Я жила ожиданием Даниила. Единственное, что хорошо помню из того времени, — это «Гамлета». Я начала с увлечением работать над эскизами к спектаклю, который, естественно, мне никто не заказывал и никогда бы не заказал. Это было решение всего спектакля: замок, сложенный из серых камней, на стенах — ковры, но мало. Очень немного мебели. Иногда кресло, если нужно, чтобы оно «играло». Весь упор был на актере, на костюме. Костюмы, как и цветовые элементы декораций, были очень сдержанных цветов: черные, белые, тускло-красные, оливково-зеленые. На одном из эскизов Гамлет и Офелия стояли на фоне двух узких окон, за которыми сверкала серебряная Дания — таким бывает сияние моря в северных странах. Гамлет — в черном, Офелия — в черно-белом с длинными, светлыми, совершенно прямыми волосами. Я вообще не люблю локонов и завитушек у героинь. На другом эскизе Гамлет распахивал дверь, за которой так же сияли серебряная Дания, далекое море, может быть, туман — все серебристо-белое. Я была очень увлечена этой работой. Писала ночами напролет, потому что днем ездила к Сереже в больницу и еще зарабатывала преподаванием в студии. Этими же ночами писала и письма Даниилу.

А в Москве продолжали пахнуть липы. С тех пор запах цветущих лип для меня — это запах моего счастья. Могло бы быть иначе, потому что он связан для меня еще с одним важным и сильным впечатлением, очень страшным.

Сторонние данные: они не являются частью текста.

/-- How a store reload ended (07 R287, R294): every word read and the copy's digest recomputed, or a parity failure met. -/
inductive ReloadOutcome where
  | done | parity
  deriving DecidableEq, Repr

/-- What the lanes deliver from the start of a sector attempt (09 R330, R348): the ADC codes of lanes A and B at bits -16 to 95; whether the
synthesiser reports loss of lock (R367). -/
structure AttemptCodes where
  a : List Int
  b : List Int
  synthLost : Bool
  deriving DecidableEq, Repr

/-- A stretch of at most 16 bits past bit 95 (09 R330, R339): the ADC codes of both lanes and the tentative detector's decisions â (true for +1). -/
structure BitCodes where
  a : List Int
  b : List Int
  plus : List Bool
  deriving DecidableEq, Repr

/-- What goes wrong in a slice's decode (10 R411): a parity failure in a slot, message or code memory; a run past 1.5 times its clocks. -/
inductive DecodeFault where
  | none | parity | overrun
  deriving DecidableEq, Repr

/-- What a read of a Granary line meets (12 R475 to R478): no error, a corrected symbol, an uncorrectable codeword. -/
inductive DramRead where
  | good
  | corrected (symbol : Nat)
  | uncorrectable
  deriving DecidableEq, Repr

/-- A request accepted by the DDR block (12 R471, R472): its class, direction, byte address in the data capacity and, for a write, its
bytes. -/
structure DramAsk where
  cls : Fin 4
  write : Bool
  addr : Nat
  bytes : List Nat
  deriving DecidableEq, Repr

/-- How an append to the Tally ends (18 R737, R744): written; written after the two Keccak cores disagreed once about its CHAIN; not made, for they
disagreed twice; or the store could not be written. -/
inductive AppendEnd where
  | good | redone | disagreed | failed
  deriving DecidableEq, Repr

/-- Who uses a tile (12 R495): the write channel of a stream takes the next sector of its queue; the others name the tile. -/
inductive TileUser where
  | channel (st : Fin 8)
  | porter (tile : Nat)
  | parity (tile : Nat)
  deriving DecidableEq, Repr

/-- The outcome of a word's SEC-DED check (13 R531). -/
inductive Ecc where
  | clean | single | double
  deriving DecidableEq, Repr

/-- What a core does at an address (01 R33, R38; 13 R510); `insn`: it executes a whole instruction. -/
inductive MemOp where
  | load | store | fetch | lr | sc
  | amoSwap | amoAdd | amoXor | amoAnd | amoOr | amoMin | amoMax | amoMinu | amoMaxu
  | fence | csrRead | csrWrite | csrSet | csrClear | mret | ecall | ebreak | insn
  deriving DecidableEq, Repr

/-- An access of a Reeve core or of the Drover: what it does, the internal address (of a CSR instruction the register's number), the bytes
(1, 2, 4 or 8), the value stored (of a whole instruction its word, which the core has fetched). And what it meets: an L1 parity error (19 R779), the words' checks (13 R529, R531),
the Granary's answer, the read-back after a write to a faulting word (13 R541), the victim lines whose write-backs have been
issued (13 R526), and how far the maintenance engine has come, in lines (13 R521, R523). -/
structure CoreAccess where
  op : MemOp
  addr : Nat
  len : Nat
  data : Nat
  l1Parity : Bool
  word : Ecc
  tag : Ecc
  dram : DramRead
  back : Bool
  issued : List Nat
  engine : Nat
  deriving DecidableEq, Repr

В 1933 году я — мне восемнадцать, братик — ему десять, мама и обожаемый пушистый кот отправились в путешествие на теплоходе по маршруту «Москва — Уфа». Помню теплую июльскую ночь в Чистополе. Корабль стоял посередине реки. Кама была тихая, в ней отражались звезды, и с берегов долетал очень сильный запах лип. Почему я это вспоминаю? Потому что в ту поездку я своими глазами видела весь ужас того, что произошло на Украине в 1933 году. Тот подлый, преступный, организованный властью голод, забыть который совершенно невозможно. На всех пристанях — толпы людей, их называли «беглыми». Они бежали с Украины. Бежали куда глаза глядят, чтобы как-то выжить. Они пробирались на корабль, конечно, в трюм. Голодные дети ползли по лестницам вверх, туда, где плыли мы, пассажиры с билетами. Я видела, как такого ребенка матрос ногой пихнул с лестницы. Этот матрос не был злым человеком, он просто не мог этого вынести, потому что на всем пути по Волге и особенно Каме и Белой пристани были полны людей с детьми. Мы ничего не могли для них сделать, и матросы тоже. Накормить всех было невозможно. Какая-то еда, которую мы совали в эти протянутые ручки, была ничем в сравнении с их голодом. Причем говорить об этом было нельзя. Я шла сзади того матроса и видела — это не жестокость и не злоба, просто у него нет больше сил смотреть. Это было подступившее к самому борту корабля море страдания, в котором захлебывалась советская Россия. Она продолжала захлебываться и в военные годы, а для меня среди этого моря возник островок счастья, на котором цвели липы.